Thanks to Phil Ehrlich, Allan Franklin, Francis Longworth, John Norton, Eric Winsberg, two anonymous referees, and the editor of this journal—James McAllister—for valuable feedback on earlier versions of this paper.

Notes

[1] In this paper, attention is restricted to computer simulations that involve estimation of solutions to differential equations. Other kinds of computer simulation studies are also carried out in science. Perhaps best known are those involving cellular automata, where the discrete state of each node in a network is updated according to rules that reference the discrete states of neighbouring nodes. Some details of strategies discussed in Section 3—especially those related to code evaluation—would be different if these and other types of simulations were included in the analysis, but the more general epistemological points made in section 4 would remain the same.

[2] It is worth reiterating that model evaluation should be understood as an investigation of a model’s adequacy‐for‐purpose, not an investigation of its truth or falsity, whatever that might mean. A model that is constructed with the use of a variety of false assumptions about a target system might nevertheless be an adequate representation of that target system, relative to the goals of the modelling study.

[3] Campbell and Stanley (Citation1963) provide an early discussion. As there is some variation (and sometimes fuzziness) in the use of this terminology, the following is my own attempt to characterize these two kinds of validity. Guala (Citation2003) presents the distinction in a slightly different way.

[4] A realist perspective is not necessarily assumed here. The non‐realist could offer a different statement of the experimental result or could interpret the same result statement differently. For instance, while the realist might say, ‘On seven out of fifty trials, a collision of type C produced a particle with mass M ± ε GeV/c ²’, the non‐realist might say instead, ‘On seven out of fifty trials, after the experimental apparatus E was placed in arrangement A, the detector gave a signal of type S.’ Or the non‐realist might offer a result statement that is syntactically similar, if not identical, to the result statement given by the realist but intend it to mean that conditions during the experiment were ‘as if’ particles with mass such‐and‐such were produced.

[5] In the former, it is generalization of the simulation results (i.e. results about the behaviour of a computer) to conclusions about the continuous model equations that is at issue, while in the latter it is generalization of the simulation results to conclusions about a natural or social target system that is at issue (see also Parker forthcoming).

[6] ‘Relevant’ instances are ones for which there is reason to think that the quality of the apparatus’ performance will be indicative of the quality of its performance in the experiment of interest. Franklin does not emphasize this point about relevance, but it is important; I incorporate it explicitly into the simulation‐related analogues that I identify below, both for this strategy and for the next one.

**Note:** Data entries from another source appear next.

/-- The address part of a bay address advanced by an offset (R217). -/
def adPlus (w : Word) (d : Int) : Word := bitsPut w 0 62 (ofInt 62 ((bitsGet w 0 62 : Nat) + d))

/-- An array's addresses are well formed, and its alignment is R145's: (well formed, aligned). -/
def arrayForm (sys : Bool) (f : Nat) (el sc : Word) (n : Nat) : Bool × Bool :=
  (adOk sys el (arrBytes f n) && (!fmtBlock f || adOk sys sc (ceilDiv n 32)),
   decide (bitsGet el 0 62 % elAlign f = 0) && (!fmtBlock f || decide (bitsGet sc 0 62 % 8 = 0)))

/-- The status of a list of arrays: BAD_DESC before ALIGN, 0 for none. -/
def formStatus (l : List (Bool × Bool)) : Nat :=
  if l.any fun x => !x.1 then stBadDesc else if l.any fun x => !x.2 then nakAlign else stOk

/-! ### The checks of each engine (R224) -/

/-- The arrays of an MMUL, row by row (R228). -/
def mmulForms (sys : Bool) (x : EQueue) : List (Bool × Bool) :=
  let m := x.w 13
  let k := bitsGet m 32 16
  let fi := bitsGet m 20 4
  let fo := bitsGet m 16 4
  let rows (f : Nat) (el sc str : Word) (n : Nat) : List (Bool × Bool) := (List.range 64).map fun i =>
    (adOk sys (adPlus el (i * bitsGet str 32 32 : Nat)) (arrBytes f n) &&
       (!fmtBlock f || adOk sys (adPlus sc (i * bitsGet str 0 32 : Nat)) (ceilDiv n 32)),
     (arrayForm sys f el sc n).2)
  rows fi (x.w 4) (x.w 5) (x.w 10) (32 * k) ++ rows fi (x.w 6) (x.w 7) (x.w 11) (32 * k) ++
    (if bitAt m 4 then rows fo (x.w 8) (x.w 9) (x.w 12) 64 else []) ++
    (if bitAt m 3 then [(adOk sys (x.w 14) 32768, decide (bitsGet (x.w 14) 0 62 % 64 = 0))] else [])

/-- A bay address of a field that the operation does not use: its space and reserved bits still count (R217). -/
def adShape (sys : Bool) (w : Word) : Bool := adOk sys w 0

/-- MMUL's own checks (R228). -/
def mmulCheck (sys : Bool) (x : EQueue) : Nat :=
  let m := x.w 13
  let fi := bitsGet m 20 4
  let fo := bitsGet m 16 4
  let k := bitsGet m 32 16
  let acc := bitsGet m 24 8
  if ¬ (fi ≤ 2) ∨ fmtI fo ∨ ¬ fmtOk fo ∨ k = 0 ∨ 512 < k ∨ acc = 0 ∨ acc = 255 ∨ (bitAt m 5 ∧ bitAt m 3) ∨
     ¬ adShape sys (x.w 8) ∨ (fmtBlock fo ∧ ¬ adShape sys (x.w 9)) ∨ ¬ adShape sys (x.w 14) then stBadDesc
  else formStatus (mmulForms sys x)

/-- Whether a VE operation uses Y, and Z (Table 8.10). -/
def veUsesY (op : Nat) : Bool := decide (2 ≤ op) && decide (op ≤ 7)
def veUsesZ (op : Nat) : Bool := decide (op = 5)
/-- N of a VE descriptor. -/
def veN (x : EQueue) : Nat := bitsGet (x.w 12) 24 40
/-- Elements of D of a VE descriptor. -/
def veOut (x : EQueue) : Nat := if x.opc = 0x0A then 1 else veN x

/-- The operands of a VE descriptor: (format, elements, element word, scale word), inputs in the order X, Y, Z. -/
def veInputs (x : EQueue) : List (Nat × Word × Word) :=
  [(bitsGet (x.w 12) 20 4, x.w 4, x.w 5)] ++ (if veUsesY x.opc then [(bitsGet (x.w 12) 16 4, x.w 6, x.w 7)] else []) ++
    (if veUsesZ x.opc then [(bitsGet (x.w 12) 12 4, x.w 8, x.w 9)] else [])
/-- DF of a VE descriptor. -/
def veDf (x : EQueue) : Nat := bitsGet (x.w 12) 8 4

/-- The address fields of the inputs that a VE operation does not use (R217); an SC word counts where its format is block-scaled
(R231). -/
def veUnused (x : EQueue) : List Word :=
  let of_ (f i : Nat) : List Word := [x.w i] ++ (if fmtBlock f then [x.w (i + 1)] else [])
  (if veUsesY x.opc then [] else of_ (bitsGet (x.w 12) 16 4) 6) ++ (if veUsesZ x.opc then [] else of_ (bitsGet (x.w 12) 12 4) 8)

/-- AFFINE's constants are scaled constants (Table 8.9), of which R197 refuses E = 255. -/
def veConstsOk (x : EQueue) : Bool := decide (x.opc ≠ 8) || (decide (bitsGet (x.w 13) 32 8 ≠ 255) && decide (bitsGet (x.w 14) 32 8 ≠ 255))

[7] In collaboration with Howson, Franklin has offered a Bayesian analysis/justification for many of the strategies discussed in this section (Franklin and Howson Citation1988); in the interest of space, those analyses will not be rehearsed or examined here.

[8] It should be noted, however, that if model parameters have been tuned in an ad hoc fashion for the very purpose of ensuring a close match with past rainfall data, then the finding of such a match should result in little or no increase in confidence in the adequacy of the model for predicting future rainfall. This is easy to see if we think of Franklin’s strategies in a Bayesian framework, as he does: we get little or no boost in confidence when close model–data fit has been achieved through ad hoc tuning, since in that situation we expect the fit to be close and so have to assign p(e) ≈ 1 in the Bayesian updating equation, p(h|e) = [p(e|h)*p(h)] / p(e). Here, p(h|e) is the probability that the hypothesis (i.e. a statement about the target system) is true, given that such a close model–data fit was obtained; p(h) is the probability assigned to the hypothesis before the close model–data fit was obtained; p(e|h) is the probability of obtaining such a close model–data fit, given that the hypothesis is true; p(e) is the probability of obtaining such a close model–data fit. For the same reason, none of Franklin’s strategies will provide any significant increase in confidence if we have engaged in ad hoc fiddling in order to guarantee the demonstration that the strategy requires. This should be kept in mind throughout the discussion that follows.

[9] Weissart (Citation1997, 123) and Winsberg (Citation1999a, 39) both follow Franklin in calling this practice ‘calibration’. However, in the context of computer simulation modelling, calibration is sometimes synonymous with tuning, i.e., with adjusting model parameter values in an ad hoc way to achieve a better fit between model output and empirical data (see e.g. Oberkampf and Trucano Citation2002). It seems best to stick with the terminology of ‘benchmarking’, as suggested by Oreskes et al. (Citation1994).

[10] Moreover, this strategy applies only for simulations grounded in accepted theoretical principles; not all simulations fall into this category.

[11] Weissart (Citation1997, 123–124) suggests that decreasing the computational time step and rerunning the simulation model would also be an analogous strategy. This would seem to increase confidence even less than employing a different solution technique, since it seems more likely that solutions would err in the same ways when the simulations differ only in their time‐step lengths than when they also incorporate different solution techniques.

[12] In a footnote, Franklin offers a quote in which Holmes speaks of determining alternatives to be ‘impossible’ and concluding that what remains ‘must be the truth’ (see Franklin Citation2002, 250–8). It is clear, however, that Franklin does not take his Sherlock Holmes strategy (or any other) to deliver certainty concerning the validity of experimental results. It is the idea of rejecting alternative hypotheses, rather than doing so with certainty, that inspires his ‘Sherlock Holmes’ label for the strategy.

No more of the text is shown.